1.3k Views Asked by At

I am trying to use R to navigate to a particular Wikipedia page based on a string value. Since I don't have the exact Wikipedia URLs for the list of keywords I am looking up (e.g., "Prog rock" as a search term goes to a URL ending in Progressive_rock), my thought was to pass the keywords to a Google "Feeling Lucky" search, and then scrape the HTML of the resulting Wikipedia page.

In the process of trying this, I found that I was having trouble submitting any form with R. Can anyone post a reproducible example for running a Google query with an R session and returning the HTML of the top page, or a Wikipedia search based on search terms?

I have been using Hadley's excellent rvest package for most of my web scraping, but haven't been able to get this aspect to work even using the example adapted from the manual for rvest:

goog<-html_session("https://www.google.com")

search <- html_form(html("https://www.google.com"))[[1]]

search.mod<-set_values(search, q = "My little pony")

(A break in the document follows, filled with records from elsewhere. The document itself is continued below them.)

/-! ### `writeFreq` and `tick`, which test their argument first -/

@[simp] theorem writeFreq_state (i w : Nat) (s : State) : (writeFreq i w s).state = s.state := by
  unfold writeFreq; split <;> rfl
@[simp] theorem writeFreq_phase (i w : Nat) (s : State) : (writeFreq i w s).phase = s.phase := by
  unfold writeFreq; split <;> rfl
@[simp] theorem writeFreq_dstate (i w : Nat) (s : State) : (writeFreq i w s).dstate = s.dstate := by
  unfold writeFreq; split <;> rfl
@[simp] theorem writeFreq_err (i w : Nat) (s : State) : (writeFreq i w s).err = s.err := by
  unfold writeFreq; split <;> rfl
@[simp] theorem writeFreq_errpos (i w : Nat) (s : State) : (writeFreq i w s).errpos = s.errpos := by
  unfold writeFreq; split <;> rfl
@[simp] theorem writeFreq_ie (i w : Nat) (s : State) : (writeFreq i w s).ie = s.ie := by
  unfold writeFreq; split <;> rfl
@[simp] theorem writeFreq_len (i w : Nat) (s : State) : (writeFreq i w s).len = s.len := by
  unfold writeFreq; split <;> rfl
@[simp] theorem writeFreq_seq (i w : Nat) (s : State) : (writeFreq i w s).seq = s.seq := by
  unfold writeFreq; split <;> rfl
@[simp] theorem writeFreq_nnodes (i w : Nat) (s : State) : (writeFreq i w s).nnodes = s.nnodes := by
  unfold writeFreq; split <;> rfl
@[simp] theorem writeFreq_root (i w : Nat) (s : State) : (writeFreq i w s).root = s.root := by
  unfold writeFreq; split <;> rfl
@[simp] theorem writeFreq_cur (i w : Nat) (s : State) : (writeFreq i w s).cur = s.cur := by
  unfold writeFreq; split <;> rfl
@[simp] theorem writeFreq_trail (i w : Nat) (s : State) : (writeFreq i w s).trail = s.trail := by
  unfold writeFreq; split <;> rfl
@[simp] theorem writeFreq_srcpos (i w : Nat) (s : State) : (writeFreq i w s).srcpos = s.srcpos := by
  unfold writeFreq; split <;> rfl
@[simp] theorem writeFreq_snkpos (i w : Nat) (s : State) : (writeFreq i w s).snkpos = s.snkpos := by
  unfold writeFreq; split <;> rfl
@[simp] theorem writeFreq_node (i w : Nat) (s : State) : (writeFreq i w s).node = s.node := by
  unfold writeFreq; split <;> rfl
@[simp] theorem writeFreq_pq (i w : Nat) (s : State) : (writeFreq i w s).pq = s.pq := by
  unfold writeFreq; split <;> rfl
@[simp] theorem writeFreq_code (i w : Nat) (s : State) : (writeFreq i w s).code = s.code := by
  unfold writeFreq; split <;> rfl
@[simp] theorem writeFreq_stk (i w : Nat) (s : State) : (writeFreq i w s).stk = s.stk := by
  unfold writeFreq; split <;> rfl
@[simp] theorem writeFreq_micro (i w : Nat) (s : State) : (writeFreq i w s).micro = s.micro := by
  unfold writeFreq; split <;> rfl
@[simp] theorem writeFreq_src (i w : Nat) (s : State) : (writeFreq i w s).src = s.src := by
  unfold writeFreq; split <;> rfl
@[simp] theorem writeFreq_snk (i w : Nat) (s : State) : (writeFreq i w s).snk = s.snk := by
  unfold writeFreq; split <;> rfl
@[simp] theorem writeFreq_rst (i w : Nat) (s : State) : (writeFreq i w s).rst = s.rst := by
  unfold writeFreq; split <;> rfl
@[simp] theorem writeFreq_inputs (i w : Nat) (s : State) : (writeFreq i w s).inputs = s.inputs := by
  unfold writeFreq; split <;> rfl
@[simp] theorem writeFreq_hostData (i w : Nat) (s : State) : (writeFreq i w s).hostData = s.hostData := by
  unfold writeFreq; split <;> rfl
@[simp] theorem writeFreq_draws (i w : Nat) (s : State) : (writeFreq i w s).draws = s.draws := by
  unfold writeFreq; split <;> rfl
@[simp] theorem tick_state (s : State) : (tick s).state = s.state := by
  unfold tick; split <;> rfl
@[simp] theorem tick_phase (s : State) : (tick s).phase = s.phase := by
  unfold tick; split <;> rfl
@[simp] theorem tick_dstate (s : State) : (tick s).dstate = s.dstate := by
  unfold tick; split <;> rfl
@[simp] theorem tick_err (s : State) : (tick s).err = s.err := by
  unfold tick; split <;> rfl
@[simp] theorem tick_errpos (s : State) : (tick s).errpos = s.errpos := by
  unfold tick; split <;> rfl
@[simp] theorem tick_ie (s : State) : (tick s).ie = s.ie := by
  unfold tick; split <;> rfl
@[simp] theorem tick_len (s : State) : (tick s).len = s.len := by
  unfold tick; split <;> rfl
@[simp] theorem tick_seq (s : State) : (tick s).seq = s.seq := by
  unfold tick; split <;> rfl
@[simp] theorem tick_nnodes (s : State) : (tick s).nnodes = s.nnodes := by
  unfold tick; split <;> rfl
@[simp] theorem tick_root (s : State) : (tick s).root = s.root := by
  unfold tick; split <;> rfl
@[simp] theorem tick_cur (s : State) : (tick s).cur = s.cur := by
  unfold tick; split <;> rfl
@[simp] theorem tick_trail (s : State) : (tick s).trail = s.trail := by
  unfold tick; split <;> rfl
@[simp] theorem tick_srcpos (s : State) : (tick s).srcpos = s.srcpos := by
  unfold tick; split <;> rfl
@[simp] theorem tick_snkpos (s : State) : (tick s).snkpos = s.snkpos := by
  unfold tick; split <;> rfl
@[simp] theorem tick_freq (s : State) : (tick s).freq = s.freq := by
  unfold tick; split <;> rfl
@[simp] theorem tick_node (s : State) : (tick s).node = s.node := by
  unfold tick; split <;> rfl
@[simp] theorem tick_pq (s : State) : (tick s).pq = s.pq := by
  unfold tick; split <;> rfl
@[simp] theorem tick_code (s : State) : (tick s).code = s.code := by
  unfold tick; split <;> rfl
@[simp] theorem tick_stk (s : State) : (tick s).stk = s.stk := by
  unfold tick; split <;> rfl
@[simp] theorem tick_micro (s : State) : (tick s).micro = s.micro := by
  unfold tick; split <;> rfl
@[simp] theorem tick_src (s : State) : (tick s).src = s.src := by
  unfold tick; split <;> rfl
@[simp] theorem tick_snk (s : State) : (tick s).snk = s.snk := by
  unfold tick; split <;> rfl
@[simp] theorem tick_rst (s : State) : (tick s).rst = s.rst := by
  unfold tick; split <;> rfl
@[simp] theorem tick_hostData (s : State) : (tick s).hostData = s.hostData := by
  unfold tick; split <;> rfl
@[simp] theorem tick_draws (s : State) : (tick s).draws = s.draws := by
  unfold tick; split <;> rfl

/-- With nothing to come from outside, a turn changes nothing by passing. -/
@[simp] theorem tick_quiet {s : State} (h : s.inputs = []) : tick s = s := by
  unfold tick; rw [h]

/-- With nothing to come from outside, nothing is due. -/
@[simp] theorem due_quiet {s : State} (h : s.inputs = []) : due s = false := by
  unfold due; rw [h]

submit_form(goog, search.mod, submit='btnI')

Which returns:

 Error: length(url) == 1 is not TRUE

I tried Wikipedia search directly as well with the same luck:

url<-"http://en.wikipedia.org/wiki/Main_Page"

wiki<-html_session(url)

search.form<-html_form(wiki)[[1]]

form.mod<-set_values(search.form, search="Frank Zappa")

submit_form(wiki,form.mod,submit='go')

Which returns the same error. I suspect I am making some sort of incredibly simple mistake, but I can't figure out what it is.

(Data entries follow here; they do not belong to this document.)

-- ==== Sys2Proof/Tests/Slice0.lean ====
section
/-!
SUPPORT. Tests: the checks of `WellFormed` with an ill-formed term each, words written out from the spec's encodings,
small cases of every instruction with results from the spec's test vectors (`95_test_vectors.md`), and for every
statement with hypotheses a concrete input that meets them.
-/

namespace Sys2Proof.Tests

open Sys2Proof.Machine

/-! ### Helpers -/

/-- A stream that presents these bits. -/
def source (b : Bits) : Source := ⟨b, 0, false, false, none⟩

/-- A run that has reached the first line of a phase, with these bits on SRC. -/
def atStart (p : Phase) (b : Bits) : State := { State.reset with state := .busy, phase := p, src := source b }

/-- The next state, if there is one. -/
def after : Out → Option State
  | .next s => some s
  | _ => none

/-- The tree of the input "AAAB" (V-B4). -/
def treeAAAB : Tree := .node (.node (.leaf 66#9) (.leaf 256#9)) (.leaf 65#9)

/-- The input "AAAB". -/
def bytesAAAB : List Byte := [0x41#8, 0x41#8, 0x41#8, 0x42#8]

/-- The header of "AAAB" (V-T3). -/
def headerAAAB : Bits :=
  [false, false, true, false, false, true, false, false, false, false, true, false, true, true, false, false,
   false, false, false, false, false, false, true, false, false, true, false, false, false, false, false, true]

/-- `NODE` as RDTREE leaves it for "AAAB" (`43_tree_header_codec.md` R125 e). -/
def nodesAAAB : Table Node :=
  [(0, mkInternal 0 (some 1) (some 4)), (1, mkInternal 0 (some 2) (some 3)), (2, mkLeaf 66#9 0), (3, mkLeaf 256#9 0),
   (4, mkLeaf 65#9 0)]

/-- The code table of "AAAB" (V-D4). -/
def codesAAAB : Table Bits := [(65, [true]), (66, [false, false]), (256, [false, true])]

/-- A run at the first line of a phase, with the tree of "AAAB" in the arena. -/
def withTree (p : Phase) (b : Bits) : State := { atStart p b with node := nodesAAAB, root := some 0, nnodes := 5 }

/-! ### WellFormed: one ill-formed term for each check -/

theorem test_wf_refuses_reserved_word_without_high_bit : (Instr.reservedHigh 0x3#32).wf = false := by decide
theorem test_wf_refuses_code_of_257_bits : (Instr.codeword (List.replicate 257 true)).wf = false := by
  rw [Instr.wf, List.length_replicate]; rfl
theorem test_wf_accepts_lowest_reserved_word : (Instr.reservedHigh 0x4#32).wf = true := by decide
theorem test_wf_accepts_code_of_256_bits : (Instr.codeword (List.replicate 256 true)).wf = true := by
  rw [Instr.wf, List.length_replicate]; rfl

/-! ### Decoding: every constructor's encoding, from `30_encoding.md` R61 to R71 -/

theorem test_decode_cmd : [0x00000000, 0x00000001, 0x00000002, 0x00000003].map (decodeTableWord 32) =
    [some .nop, some .compress, some .decompress, some .reservedOp3] := by decide
theorem test_decode_cmd_reserved_bits : [0x00000004, 0x00000101, 0x80000001].map (decodeTableWord 32) =
    [some (.reservedHigh 0x4#32), some (.reservedHigh 0x101#32), some (.reservedHigh 0x80000001#32)] := by decide
theorem test_decode_phases : (List.range 16).map (decodeTableWord 4) =
    [some .phaseNone, some .count, some .build, some .derive, some .wrmagic, some .wrtree, some .encode, some .flush,
     some .rdmagic, some .rdtree, some .decode, none, none, none, none, none] := by decide
theorem test_decode_tree_tokens :
    decodeAll .treeToken [false] = some .internal ∧
    decodeAll .treeToken [true, true, false, false, false, false, false, false, false, false] = some (.leaf 256#9) ∧
    decodeAll .treeToken [true, false, false, true, false, false, false, false, false, true] = some (.leaf 65#9) ∧
    decodeAll .treeToken [true, false, true] = none := by decide
theorem test_decode_token_words : decodeTableWord 1 0 = some .internal ∧ decodeTableWord 1 1 = none ∧
    decodeTableWord 16 0x241 = some (.leaf 65#9) ∧ decodeTableWord 16 0x600 = none := by decide
/-- V-M6. -/
theorem test_decode_magic_field : decodeAll .magicField
    [true, true, true, true, true, false, true, false, true, true, false, false, true, true, true, false,
     true, false, false, false, false, false, true, false, false, false, false, false, false, false, false, true] =
    some (.magic 0xFACE8201#32) := by decide
theorem test_decode_codeword : decodeAll (.body treeAAAB) [false, false] = some (.codeword [false, false]) ∧
    decodeAll (.body treeAAAB) [true] = some (.codeword [true]) ∧ decodeAll (.body treeAAAB) [false] = none ∧
    decodeAll (.body (.leaf 256#9)) [] = some (.codeword []) := by decide

/-! ### Streams and registers (V-M1 to V-M13) -/

theorem test_read_9_bits : bitsVal [true, false, false, false, false, false, false, false, false] = 256 := by decide
theorem test_write_low_3_bits : bitsOf 3 0b10110 = [true, true, false] := by decide
theorem test_read_of_7_bits_is_exhausted : ((source (List.replicate 7 true)).readBits 8 0).1 = .exhausted := by decide
theorem test_pad_lengths : [71, 72, 42].map padLength = [1, 0, 6] := by decide
/-- P5: 0x6B is FAULTED, DECODE, AT_INTERNAL. -/
theorem test_status_word :
    statusWord { State.reset with state := .faulted, phase := .decode, dstate := .atInternal } = 0x6B#32 := by decide

/-! ### Commands (P1, P3, P4) -/

theorem test_compress_reads_status_05 :
    (after (exec .compress State.reset)).map statusWord = some 0x05#32 := by decide
theorem test_decompress_reads_status_21 :
    (after (exec .decompress State.reset)).map statusWord = some 0x21#32 := by decide
theorem test_reserved_op3 :
    (after (exec .reservedOp3 State.reset)).map (fun s => (statusWord s, errWord s)) = some (0x3#32, 9#32) := by decide
theorem test_reserved_high_in_faulted :
    (after (exec (.reservedHigh 0x101#32) { State.reset with state := .faulted, err := some .malformedHeader })).map
      (fun s => (statusWord s, errWord s)) = some (0x3#32, 9#32) := by decide
theorem test_nop_keeps_fault :
    (after (exec .nop { State.reset with state := .faulted, err := some .malformedHeader })).map errWord =
      some 2#32 := by decide
theorem test_phase_none_waits : after (exec .phaseNone State.reset) = some State.reset := by decide

/-! ### Phases -/

/-- V-C2. -/
theorem test_count_AAAB :
    (after (exec .count (atStart .count (byteBits bytesAAAB)))).map
      (fun s => (s.len, freqAt 65 s, freqAt 66 s, freqAt 67 s, freqAt 256 s, s.srcpos)) =
    some (4, some 3, some 1, some 0, some 1, 32) := by decide
/-- V-C9: the source fails at the first read here. -/
theorem test_count_io_failure :
    (after (exec .count { atStart .count [] with src := ⟨[], 0, true, false, none⟩ })).map
      (fun s => (statusWord s, errWord s)) = some (0x07#32, 5#32) := by decide
/-- V-B4. -/
theorem test_build_AAAB :
    (after (exec .build { atStart .build [] with freq := freqOf bytesAAAB })).map
      (fun s => (s.root, s.seq, Table.read s.node 3, Table.read s.node 4)) =
    some (some 4, 5, some (mkInternal 2 (some 1) (some 2)), some (mkInternal 5 (some 3) (some 0))) := by decide +kernel
/-- V-B2: the lighter end-of-file leaf is removed first. -/
theorem test_build_two_leaves :
    (after (exec .build { atStart .build [] with freq := Table.write clearedFreq 65 1000 })).map
      (fun s => (s.root, Table.read s.node 2)) = some (some 2, some (mkInternal 1001 (some 1) (some 0))) := by decide +kernel
/-- V-D4. -/
theorem test_derive_AAAB : (after (exec .derive (withTree .derive []))).map State.code = some codesAAAB := by decide
/-- V-D1. -/
theorem test_derive_root_leaf :
    (after (exec .derive { atStart .derive [] with node := [(0, mkLeaf 256#9 1)], root := some 0 })).map State.code =
      some [(256, [])] := by decide
/-- R158. -/
theorem test_wrmagic_writes_32_bits :
    (after (exec .wrmagic (atStart .wrmagic []))).map (fun s => (s.snk.bits.length, s.snkpos, s.phase)) =
      some (32, 32, .wrtree) := by decide
/-- V-T3. -/
theorem test_wrtree_AAAB :
    (after (exec .wrtree (withTree .wrtree []))).map (fun s => s.snk.bits) = some headerAAAB := by decide
/-- V-E4: `1 1 1 00 01`. -/
theorem test_encode_AAAB :
    (after (exec .encode { atStart .encode (byteBits bytesAAAB) with code := codesAAAB })).map
      (fun s => s.snk.bits) = some [true, true, true, false, false, false, true] := by decide
/-- R134: the second pass presents a byte that was not counted. -/
theorem test_encode_missing_code :
    (after (exec .encode { atStart .encode (byteBits [0x41#8, 0x43#8]) with code := codesAAAB })).map
      (fun s => (s.err, s.snk.bits, s.srcpos)) = some (some .missingCode, [true], 16) := by decide
/-- V-M10 and R162. -/
theorem test_flush_pads_71_bits :
    (after (exec .flush { atStart .flush [] with snk := ⟨List.replicate 71 true, false, false, false⟩ })).map
      (fun s => (s.snk.bits.length, s.snk.closed, statusWord s)) = some (72, true, 2#32) := by decide +kernel
/-- V-X3. -/
theorem test_rdmagic_of_24_bits :
    (after (exec .rdmagic (atStart .rdmagic (List.replicate 24 true)))).map
      (fun s => (statusWord s, errWord s, s.errpos)) = some (0x23#32, 1#32, 0#64) := by decide
/-- `43_tree_header_codec.md` R125 e. -/
theorem test_rdtree_AAAB :
    (after (exec .rdtree (atStart .rdtree headerAAAB))).map (fun s => (s.node, s.root, s.nnodes, s.srcpos)) =
      some (nodesAAAB, some 0, 5, 32) := by decide
/-- V-T10, counted from the header. -/
theorem test_rdtree_malformed :
    (after (exec .rdtree (atStart .rdtree (headerAAAB.take 16)))).map
      (fun s => (statusWord s, errWord s, s.errpos, s.nnodes)) = some (0x27#32, 2#32, 13#64, 4) := by decide
/-- `45_decoder.md` R149 e. -/
theorem test_decode_AAAB :
    (after (exec .decode (withTree .decode [true, true, true, false, false, false, true, false]))).map
      (fun s => (s.snk.bits, s.srcpos, s.cur, s.dstate)) =
    some (byteBits bytesAAAB, 7, some 3, .accept) := by decide
/-- `45_decoder.md` R149 b. -/
theorem test_decode_root_byte_leaf :
    (after (exec .decode { atStart .decode [] with node := [(0, mkLeaf 65#9 0)], root := some 0 })).map
      (fun s => (statusWord s, errWord s)) = some (0xAB#32, 3#32) := by decide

Many of the examples online to submit search forms appear to use the httr, RCurl, and RSelenium packages, but I haven't found a specific example on Google or Wikipedia that works, and many of the examples appear to be outdated since Google changed the format of their "I'm Feeling Lucky" search. I also looked at the WikipediR package as suggested in a similar question (Sumbit queries on wikipedia through R) but it doesn't appear to have a search function.

1

There are 1 best solutions below

1
On

to submit a search on Wikipedia or google, you don't need the html_form as they both provide a way to pass the query in the url. For instance if you are looking for "apple" in Wikipedia, just type

http://en.wikipedia.org/wiki/Special:Search/apple

This will redirect to the apple page as there is a page with this name.

http://en.wikipedia.org/wiki/Special:Search/Prog_rock

will also find the right page as there is an automatic redirection in place.

If you are looking for "Progressiv Rock", it will not find any page but will display some suggestions, that you can try to parse:

http://en.wikipedia.org/wiki/Special:Search/Progressiv_rock